Background: Widespread adoption of genomic technologies in the management of heterogeneous indications, including Multiple Myeloma, has been hindered by concern over variation between published gene expression signatures, difficulty in physician interpretation and the challenge of obtaining sufficient genetic material from limited patient specimens.

Methods: Since 2006, the 70-gene prognostic signature, developed by the University of Arkansas for Medical Sciences (UAMS) has been applied to over 4,700 patients in studies performed in 4 countries and described in 17 peer-reviewed publications.
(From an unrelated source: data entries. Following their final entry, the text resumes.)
-- ==== Sys2Proof/Laws/Words.lean ====
section
/-! SUPPORT. The shift-xor primitive bit by bit. -/

namespace Sys2Proof.Machine

/-- A left shift-xor at one bit (40_shift_xor_steps.md R65, 00_scope.md R12). -/
theorem getLsbD_shiftXor_left (k : Nat) (x : Word) (i : Nat) :
    (shiftXor .left k x).getLsbD i =
      (x.getLsbD i ^^ (decide (i < 32) && !decide (i < k) && x.getLsbD (i - k))) := by
  simp [shiftXor, BitVec.getLsbD_xor, BitVec.getLsbD_shiftLeft]

/-- A right shift-xor at one bit; the shift fills with zeros (40_shift_xor_steps.md R65, 00_scope.md R12). -/
theorem getLsbD_shiftXor_right (k : Nat) (x : Word) (i : Nat) :
    (shiftXor .right k x).getLsbD i = (x.getLsbD i ^^ x.getLsbD (k + i)) := by
  simp [shiftXor, BitVec.getLsbD_xor, BitVec.getLsbD_ushiftRight]

/-- The transform is the three operations in order. -/
theorem xorshift32_eq (x : Word) : xorshift32 x = xsl15 (xsr17 (xsl13 x)) := rfl

end Sys2Proof.Machine
end

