/- Script notation: 30_encoding.md R62, R63 -/

theorem test_parse_next_hex : parseLine ['N', 'E', 'X', 'T', ' ', '0', 'x', '3', '0', '3', '9'] = some (.next 12345#32) := by
  decide
theorem test_parse_next_too_large :
    parseLine ['N', 'E', 'X', 'T', ' ', '4', '2', '9', '4', '9', '6', '7', '2', '9', '6'] = none := by decide
theorem test_parse_iter : parseLine ['I', 'T', 'E', 'R', ' ', '3', ',', ' ', '0', 'x', '8'] = some (.iter 3 8#32) := by
  decide

/- The stage operations: 40_shift_xor_steps.md R76 -/

theorem test_stage_vectors :
    xsl13 0x12345678#32 = 0x98FB5678#32 ∧ xsr17 0x12345678#32 = 0x12345F62#32 ∧
    xsl15 0x12345678#32 = 0x39085678#32 ∧ xsl13 0xDEADBEEF#32 = 0x69705EEF#32 ∧
    xsr17 0xDEADBEEF#32 = 0xDEADD1B9#32 ∧ xsl15 0xDEADBEEF#32 = 0x01DA3EEF#32 := by decide

theorem test_exec_xsl13 :
    nextHas (exec .xsl13 (mk none none none [lit false true 0x0007FFFF#32 false]))
      (fun t => t.s1_d = 0xFFF81FFF#32 ∧ t.s1_v = false) = true := by decide
theorem test_exec_xsr17 :
    nextHas (exec .xsr17 (mk (some 0x80000000#32) none none [])) (fun t => t.s2_d = 0x80004000#32 ∧ t.s2_v = false) = true := by
  decide
theorem test_exec_xsl15 :
    nextHas (exec .xsl15 (mk none (some 0x00010000#32) none [])) (fun t => t.s3_d = 0x80010000#32 ∧ t.s3_v = false) = true := by
  decide

/- Values of the transform: 95_test_vectors.md sections 1 and 3 -/

theorem test_transform_of_chain_element : xorshift32 0x1000A001#32 = 0x45000201#32 := by decide
theorem test_iter_from_high_seed :
    iterResults 3 0x80000000#32 = [0xA0004000#32, 0xA2001400#32, 0x82A04440#32] := by decide

/- The cycle: V1 to V7 of 95_test_vectors.md section 4 -/

/-- V1: an empty pipeline accepts with `out_ready = 0`. -/
theorem test_V1_accept :
    nextHas (step (mk none none none [lit false true 0x00000001#32 false]))
      (fun t => t.s1_v = true ∧ t.s1_d = 0x00002001#32 ∧ t.s2_v = false ∧ t.s3_v = false ∧ t.accepted = [0x00000001#32]) = true := by
  decide

/-- V2: no accept while a result waits. -/
theorem test_V2_stall :
    nextHas (step (mk none none (some 0x1000A001#32) [lit false true 0x00000002#32 false]))
      (fun t => t.s1_v = false ∧ t.s3_v = true ∧ t.s3_d = 0x1000A001#32 ∧ t.accepted = [] ∧ t.delivered = []) = true := by decide

/-- V3: accept and deliver in one cycle. -/
theorem test_V3_accept_and_deliver :
    nextHas (step (mk none none (some 0x1000A001#32) [lit false true 0x00000002#32 true]))
      (fun t => t.s1_v = true ∧ t.s1_d = 0x00004002#32 ∧ t.s3_v = false ∧ t.accepted = [0x00000002#32] ∧
        t.delivered = [0x1000A001#32]) = true := by decide

/-- V4: reset discards all three. -/
theorem test_V4_reset :
    nextHas (step (mk (some 0x00004002#32) (some 0x00002001#32) (some 0x1000A001#32) [lit true true 0x00000003#32 true]))
      (fun t => t.s1_v = false ∧ t.s2_v = false ∧ t.s3_v = false ∧ t.accepted = [] ∧ t.delivered = []) = true := by decide

/-- V5: a bubble enters, and the pipeline advances with `out_ready = 0`. -/
theorem test_V5_bubble :
    nextHas (step (mk (some 0x00002001#32) none none [lit false false 0x0#32 false]))
      (fun t => t.s1_v = false ∧ t.s2_v = true ∧ t.s2_d = 0x00002001#32 ∧ t.s3_v = false) = true := by decide

/-- V6: a full pipeline drains one. -/
theorem test_V6_drain :
    nextHas (step (mk (some 0x06071039#32) (some 0x00004002#32) (some 0x1000A001#32) [lit false false 0x0#32 true]))
      (fun t => t.s1_v = false ∧ t.s2_d = 0x0607133A#32 ∧ t.s3_d = 0x20014002#32 ∧ t.delivered = [0x1000A001#32]) = true := by
  decide

/-- V7: a zero result is delivered like any other. -/
theorem test_V7_zero_result :
    nextHas (step (mk none none (some 0x00000000#32) [lit false false 0x0#32 true]))
      (fun t => t.s3_v = false ∧ t.delivered = [0x00000000#32]) = true := by decide

/-- The ports of V2 and V4. -/
theorem test_ports_of_V2_and_V4 :
    (mk none none (some 0x1000A001#32) [lit false true 0x2#32 false]).observe =
      { inReady := false, outValid := true, outData := some 0x1000A001#32 } ∧
    (mk none none (some 0x1000A001#32) [lit true true 0x3#32 true]).observe =
      { inReady := false, outValid := false, outData := none } := by decide

/- Inputs as functions of the same cycle's outputs: 30_encoding.md R64 -/

/-- `in_valid = in_ready` and `out_ready = NOT out_valid`: with a result offered, nothing is taken and nothing offered. -/
theorem test_inputs_name_ready_and_not_valid :
    (mk none none (some 0x1000A001#32)
        [{ lit false true 0x5#32 true with inValid := .signal .inReady, outReady := .not (.signal .outValid) }]).inputs =
      { rst := false, inValid := false, inData := 0x5#32, outReady := false } := by decide
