-- ==== Sys2Proof/Word.lean ====
section
/-! DEFINITION. The two widths FSYNC computes with: bytes of the input stream and 16-bit words. -/

namespace Sys2Proof

/-- A byte of the input stream, 8 bits unsigned (00_scope.md R6 "byte width", R8). -/
abbrev Byte := BitVec 8

/-- A 16-bit unsigned word: a payload word, the length, the count, the checksum, a decode word (R8). -/
abbrev Word := BitVec 16

end Sys2Proof
end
Analysis of control sample and quality control data compiled over a 12-month period was performed.

Results: Over a 12 month period, the 70-gene prognosis score (range 0-100) of our multiple myeloma cell-line control sample had a standard deviation of 2.72 and a coefficient of variance of 0.03. The whole-genome microarray profile used to calculate a patient's GEP70 score can be generated with as little as 15 ng of total RNA; approximately 30,000 CD-138+ plasma cells. Results from each GEP70 analysis are presented as either low (70-gene score <45.2) or high (≥45.2) risk for relapse (newly diagnosed setting) or shorter overall survival (relapse setting). A personalized and outcome-annotated gene expression heat map is provided to assist in the clinical interpretation of the result.

Conclusions: The 70-gene assay, commercialized under the name 'MyPRS®' (Myeloma Prognostic Risk Score) and performed in Signal Genetics' CLIA-certified high throughput flow-cytometry and molecular profiling laboratory is a reproducible and standardized method of multiple myeloma prognostication.